_THE DATA_
================

-- ==== Sys2Proof/Machine/Memory.lean ====
section
/-! DEFINITION. The storage of 08: home memory with its caps and comb lines, the local stores, the L1 data caches, the residency contracts and the reservations. A cap is held as its syndrome, stored cap XOR computed cap: zero when good (log 7). -/

namespace Sys2Proof.Machine

/-! ### Home memory -/

/-- What an unlisted byte of home memory reads as: the start-up image of the page directory at DIRBASE (14 R401), elsewhere zero (log 6). -/
def dirDefault (s : State) (pa : Nat) : Byte :=
  let b := mreg s Reg.DIRBASE
  if b ≠ 0 ∧ b ≤ pa ∧ pa < b + hbmCap s / 4096 then
    let i := (pa - b) / 16
    let f := (pa - b) % 16
    if i % 32 = 0 then (if f = 3 then 1 else 0) else (if f = 2 then 4 else 0)
  else 0

/-- One byte of home memory, as its home shows it. -/
def homeByte (s : State) (pa : Nat) : Byte := SMap.get (w := 8) s.mem pa ^^^ dirDefault s pa
/-- n bytes of home memory. -/
def homeBytes (s : State) (pa : Nat) : Nat → List Byte
  | 0 => []
  | n + 1 => homeByte s pa :: homeBytes s (pa + 1) n
/-- A little-endian number in home memory. -/
def homeNat (s : State) (pa n : Nat) : Nat := leNat (homeBytes s pa n)

/-- What a check of a granule finds (08 R198, R199). -/
inductive CapState where
  | good | mismatch | poison
  /-- a peer has refused the read: there is no data (14 R400 reason 5) -/
  | refused
  deriving DecidableEq, Repr

/-- The state of a granule with a syndrome and its data. -/
def capState (synd : BitVec 16) (bs : List Byte) : CapState :=
  if synd = 0 then .good else if synd = 0xFFFF ∧ bs.all (· == 0xFF#8) then .poison else .mismatch

/-- The check of granule g of home memory. -/
def homeCap (s : State) (g : Nat) : CapState := capState (s.memSynd.get g) (homeBytes s (16 * g) 16)

/-- The first failing check among the granules of an interval. -/
def homeCaps (s : State) (pa n : Nat) : CapState :=
  ((run16 (pa / 16) ((pa + n + 15) / 16 - pa / 16)).map (homeCap s)).foldl (fun a b => if a = .good then b else a) .good
where
  run16 (g : Nat) : Nat → List Nat
    | 0 => []
    | n + 1 => g :: run16 (g + 1) n

/-- Byte k of a 128-byte line. -/
def lineByte (d : BitVec 1024) (k : Nat) : Byte := d.extractLsb' (8 * k) 8
/-- A line with the bytes of a mask taken from another. -/
def lineMerge (old new : BitVec 1024) (mask : BitVec 128) : BitVec 1024 :=
  (List.range 128).foldl (fun d k => if mask.getLsbD k then (d &&& ~~~((0xFF : BitVec 1024) <<< (8 * k))) ||| (new &&& ((0xFF : BitVec 1024) <<< (8 * k))) else d) old
/-- A line of bytes as one number. -/
def lineOf (bs : List Byte) : BitVec 1024 := BitVec.ofNat 1024 (leNat bs)
/-- The mask of n bytes from byte k of a line. -/
def byteMask (k n : Nat) : BitVec 128 := BitVec.ofNat 128 ((2 ^ n - 1) * 2 ^ k)
/-- Granule j of a mask, and whether it is whole. -/
def granMask (m : BitVec 128) (j : Nat) : BitVec 16 := m.extractLsb' (16 * j) 16
/-- The (address, byte) pairs of the masked bytes of a line. -/
def linePairs (line : Nat) (mask : BitVec 128) (d : BitVec 1024) : List (Nat × Byte) :=
  (List.range 128).filterMap fun k => if mask.getLsbD k then some (128 * line + k, lineByte d k) else none

/-! ### Contracts (08 R189) -/

structure Contract where
  idx : Nat
  base : Nat
  pages : Nat
  mode : Nat
  shadow : Bool
  prio : Nat
  stackSet : Nat
  dirty : Nat
  owner : Nat
  kcap : Nat
  deriving DecidableEq, Repr

/-- Entry i of the contract table; CTBASE = 0 is no table (log 13). -/
def contractEntry (s : State) (i : Nat) : Contract :=
  let a := mreg s Reg.CTBASE + 32 * i
  let n := fun o k => homeNat s (a + o) k
  { idx := i, base := n 0 8, pages := n 8 4, mode := n 0xC 1, shadow := n 0xD 1 % 2 = 1, prio := n 0xE 1, stackSet := n 0x10 4,
    dirty := n 0x14 4, owner := n 0x18 2, kcap := n 0x1C 4 }

/-- The live entries: an entry whose caps fail is taken as empty (log 95). -/
def contracts (s : State) : List Contract :=
  if mreg s Reg.CTBASE = 0 then []
  else ((List.range 64).map (contractEntry s)).filter fun c => c.mode ≠ 0 && decide (homeCaps s (mreg s Reg.CTBASE + 32 * c.idx) 32 = .good)

/-- The contract that covers an address. -/
def contractOf (s : State) (pa : Nat) : Option Contract :=
  (contracts s).find? fun c => decide (c.base ≤ pa ∧ pa < c.base + c.pages * 2097152)

/-- The home slice of an address over the slices of a set of stacks; 0 is all (08 R188). -/
def sliceIn (s : State) (st pa : Nat) : Nat :=
  let e := (enabledSlices s).filter fun x => st = 0 || st.testBit (sliceStack x)
  let h := (crc16 (pa / 256 % 2 ^ 38) 38).toNat
  e.getD (h % e.length) 0
/-- The slice that has a slice's duties: itself, or the same position in the next die of its stack that is on (15 R430) and has it enabled (01 R22). -/
def substitute (s : State) (x : Nat) : Nat :=
  let d := sliceDie x
  match [0, 1, 2, 3].find? fun k => !s.dieOff.contains (d / 4 * 4 + (d + k) % 4) && s.part.sliceen.getLsbD ((d / 4 * 4 + (d + k) % 4) * 64 + x % 64) with
  | some k => (d / 4 * 4 + (d + k) % 4) * 64 + x % 64
  | none => x
/-- The home slice of an address by its interleave (08 R188). -/
def bornSlice (s : State) (pa : Nat) : Nat :=
  sliceIn s (match contractOf s pa with
    | some c => c.stackSet % 16
    | none => 0) pa
/-- The home slice of an address. -/
def homeSlice (s : State) (pa : Nat) : Nat := substitute s (bornSlice s pa)
/-- A comb die in alarm merges writes through to HBM (15 R430). -/
def writesThrough (s : State) (line : Nat) : Bool := s.dieAlarm ≠ [] && s.dieAlarm.any fun (d, _) => d == sliceDie (homeSlice s (128 * line))

/-- Lines of a contract's range. -/
def inRange (x : Contract) (line : Nat) : Bool := decide (x.base ≤ 128 * line ∧ 128 * line < x.base + x.pages * 2097152)
/-- Slices of a contract's set. -/
def contractSlices (s : State) (x : Contract) : List Nat := (enabledSlices s).filter fun y => x.stackSet % 16 = 0 || (x.stackSet % 16).testBit (sliceStack y)
/-- Bytes a contract reserves at a slice (12 R343 check 3). -/
def reservedAt (s : State) (x : Contract) (y : Nat) : Nat :=
  if !(contractSlices s x).contains y then 0
  else match x.mode with
    | 2 => 256 * ((List.range (x.pages * 8192)).filter fun j => sliceIn s (x.stackSet % 16) (x.base + 256 * j) == y).length
    | 3 => ceilDiv (x.kcap * 2097152) (contractSlices s x).length
    | _ => 0
/-- C-mode lines that a slice has room for: its 32 MiB less the reservations (08 R190). -/
def cCapacity (s : State) (x : Nat) : Nat := (33554432 - ((contracts s).map fun c => reservedAt s c x).sum) / 128
/-- Version lines that stand at a slice, in C-mode capacity (13 R363). -/
def versionsAt (s : State) (x : Nat) : Nat := (s.wgs.map fun k => (k.vlines.filter fun v => homeSlice s (128 * v.line) == x).length).sum
/-- The line of a list that comes first by a measure; of equal ones the last, which is the least recently used. -/
def lastBy (f : CombLine → Nat) (l : List CombLine) : Option CombLine :=
  l.foldl (fun b x => match b with
    | none => some x
    | some y => if f x ≤ f y then some x else some y) none
/-- A line of a contract's range is a C line: in C mode, and in P mode while a substitute serves it (15 R430). -/
def servedAsC (s : State) (c : Contract) (line : Nat) : Bool := c.mode = 1 || (c.mode = 2 && homeSlice s (128 * line) != bornSlice s (128 * line))
/-- The line that the C-mode rule takes first: the least recently used of the lowest contract priority (08 R190). -/
def lowestLine (s : State) (l : List CombLine) : Option CombLine := lastBy (fun y => match contractOf s (128 * y.line) with
  | some c => c.prio
  | none => 0) l
/-- The C lines among the lines of a slice. -/
def cLines (s : State) (l : List CombLine) : List CombLine := l.filter fun y => (contractOf s (128 * y.line)).all fun c => servedAsC s c y.line
/-- C lines leave a slice until they and the version lines there fit into its C capacity (01 R16, 08 R190, 13 R363). A slice has at least 32,768 lines for them, since at most 28 MiB are reserved. -/
def combTrim (s : State) (x : Nat) : Nat → List CombLine → List CombLine
  | 0, l => l
  | fuel + 1, l =>
    let here := l.filter fun y => y.slice == x
    if here.length + versionsAt s x ≤ 32768 then l
    else
      let mine := cLines s here
      if mine.length + versionsAt s x ≤ cCapacity s x then l
      else match lowestLine s mine with
        | some v => combTrim s x fuel (l.filter fun y => y.line != v.line)
        | none => l
/-- Slices whose C capacity has changed give up the lines that no longer fit. -/
def trimSlices (s : State) (xs : List Nat) : State := { s with comb := xs.foldl (fun l x => combTrim s x l.length l) s.comb }
/-- Make room for a line at its slice (08 R190, R192): a P line has its own; a K line replaces the least recently used line of the lowest-priority group of its contract there; a C line the least recently used line of the lowest contract priority. A slice has at least 32,768 C lines, since at most 28 MiB are reserved. -/
def combRoom (s : State) (x line : Nat) (l : List CombLine) : List CombLine :=
  let here := l.filter fun c => c.slice == x
  let victim := match contractOf s (128 * line) with
    | some c =>
      if servedAsC s c line then cVictim here
      else if c.mode = 3 then
        let mine := here.filter fun (y : CombLine) => inRange c y.line
        if 128 * (mine.length + 1) ≤ ceilDiv (c.kcap * 2097152) (contractSlices s c).length then none
        else lastBy (fun (y : CombLine) => (s.keyPrio.get (65536 * c.idx + y.key.toNat)).toNat) mine
      else none
    | none => cVictim here
  match victim with
  | some v => l.filter fun (y : CombLine) => y.line != v.line
  | none => l
where
  cVictim (here : List CombLine) : Option CombLine :=
    if here.length < 32768 then none
    else
      let mine := cLines s here
      if mine.length + versionsAt s x < cCapacity s x then none else lowestLine s mine
/-- The dirty bytes of lines. -/
def dirtyBytes (l : List CombLine) : Nat := (l.map fun c => popcountN c.dirty.toNat 128).sum
/-- Write back the least recently written of some dirty lines until they hold at most n dirty bytes (08 R191). -/
def cleanOldest (mine : CombLine → Bool) (n : Nat) : Nat → List CombLine → List CombLine
  | 0, l => l
  | fuel + 1, l =>
    let d := l.filter fun c => mine c && c.dirty != 0
    if dirtyBytes d ≤ n then l
    else match lastBy (·.wrote) d with
      | some v => cleanOldest mine n fuel (l.map fun c => if c.line = v.line then { c with dirty := 0 } else c)
      | none => l
/-- A contract's slice set includes the dies of a stack. -/
def coversStack (c : Contract) (stack : Nat) : Bool := c.stackSet % 16 = 0 || (c.stackSet % 16).testBit stack
/-- The dirty budget of a line's contract in its slice's die, in bytes; memory that no contract covers has what the contracts whose set includes the die leave of its budget, and a P range without an image has none (08 R191, 12 R343). -/
def dirtyBudget (s : State) (x line : Nat) : Option Nat :=
  match contractOf s (128 * line) with
  | some c => if c.mode = 2 && !c.shadow then none else some (c.dirty * 1024)
  | none => some (mreg s Reg.DIEBUDGET * 1048576 - 1024 * (((contracts s).filter fun c => coversStack c (sliceStack x)).map (·.dirty)).sum)
/-- `DIRTY_BUDGET_WRITE_BACK` (08 R191). -/
def holdBudget (s : State) (x line : Nat) (l : List CombLine) : List CombLine :=
  match dirtyBudget s x line with
  | none => l
  | some n =>
    if 128 * l.length ≤ n then l
    else
      let of := fun (m : Nat) => (contractOf s (128 * m)).map (·.idx)
      cleanOldest (fun c => sliceDie c.slice == sliceDie x && of c.line == of line) n l.length l
/-- A pinned line with no image. -/
def unshadowed (s : State) (line : Nat) : Bool := (contractOf s (128 * line)).any fun c => c.mode = 2 && !c.shadow
/-- A use of a line as its slice holds it: a write marks its bytes dirty over the HBM image, takes the writer's key and the time; a read changes none of them. -/
def usedLine (s : State) (c : CombLine) (mask : BitVec 128) (key : BitVec 16) : CombLine :=
  if mask = 0 then c
  else
    let fresh := mask &&& ~~~c.dirty
    let synd := (List.range 8).foldl (fun d j =>
      if granMask c.dirty j = 0 ∧ granMask mask j ≠ 0 then
        (d &&& ~~~((0xFFFF : BitVec 128) <<< (16 * j))) ||| ((s.memSynd.get (8 * c.line + j)).setWidth 128 <<< (16 * j))
      else d) c.imageSynd
    { c with dirty := c.dirty ||| mask, image := lineMerge c.image (lineOf (homeBytes s (128 * c.line) 128)) fresh, imageSynd := synd, key := key, wrote := s.clk }
/-- The comb after an access of a line (08 R190 to R192): a line not resident is filled, or written, under the accessor's key. A die in alarm allocates nothing and passes writes on to HBM (15 R430). -/
def combAfter (s : State) (line : Nat) (mask : BitVec 128) (key : BitVec 16) : List CombLine :=
  let x := homeSlice s (128 * line)
  let old := s.comb.find? fun c => c.line == line
  let rest := s.comb.filter fun c => c.line != line
  if writesThrough s line then
    match old with
    | some c => { c with dirty := c.dirty &&& ~~~mask, key := if mask = 0 then c.key else key } :: rest
    | none => rest
  else
    let l := match old with
      | some c => usedLine s c mask key :: rest
      | none => usedLine s { line := line, slice := x, dirty := 0, image := 0, imageSynd := 0, key := key, wrote := 0, lost := false } mask key :: combRoom s x line rest
    if mask = 0 then l else holdBudget s x line l
/-- An access of a line at its home slice; a mask of 0 is a read. -/
def combUse (s : State) (line : Nat) (mask : BitVec 128) (key : BitVec 16) : State := { s with comb := combAfter s line mask key }
/-- Reads of an interval at home. -/
def combRead (s : State) (pa n : Nat) (key : BitVec 16) : State :=
  if hbmCap s < pa + n then s else ((List.range ((pa + n + 127) / 128 - pa / 128)).map (pa / 128 + ·)).foldl (fun t l => combUse t l 0 key) s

================

_WHAT NEEDS TO BE DONE_
Produce the lines from the top of the listing through the "in home memory. -/" line exactly as they appear, with no additional output.

_COMPLETED TASK_
-- ==== Sys2Proof/Machine/Memory.lean ====
section
/-! DEFINITION. The storage of 08: home memory with its caps and comb lines, the local stores, the L1 data caches, the residency contracts and the reservations. A cap is held as its syndrome, stored cap XOR computed cap: zero when good (log 7). -/

namespace Sys2Proof.Machine

/-! ### Home memory -/

/-- What an unlisted byte of home memory reads as: the start-up image of the page directory at DIRBASE (14 R401), elsewhere zero (log 6). -/
def dirDefault (s : State) (pa : Nat) : Byte :=
  let b := mreg s Reg.DIRBASE
  if b ≠ 0 ∧ b ≤ pa ∧ pa < b + hbmCap s / 4096 then
    let i := (pa - b) / 16
    let f := (pa - b) % 16
    if i % 32 = 0 then (if f = 3 then 1 else 0) else (if f = 2 then 4 else 0)
  else 0

/-- One byte of home memory, as its home shows it. -/
def homeByte (s : State) (pa : Nat) : Byte := SMap.get (w := 8) s.mem pa ^^^ dirDefault s pa
/-- n bytes of home memory. -/
def homeBytes (s : State) (pa : Nat) : Nat → List Byte
  | 0 => []
  | n + 1 => homeByte s pa :: homeBytes s (pa + 1) n
/-- A little-endian number in home memory. -/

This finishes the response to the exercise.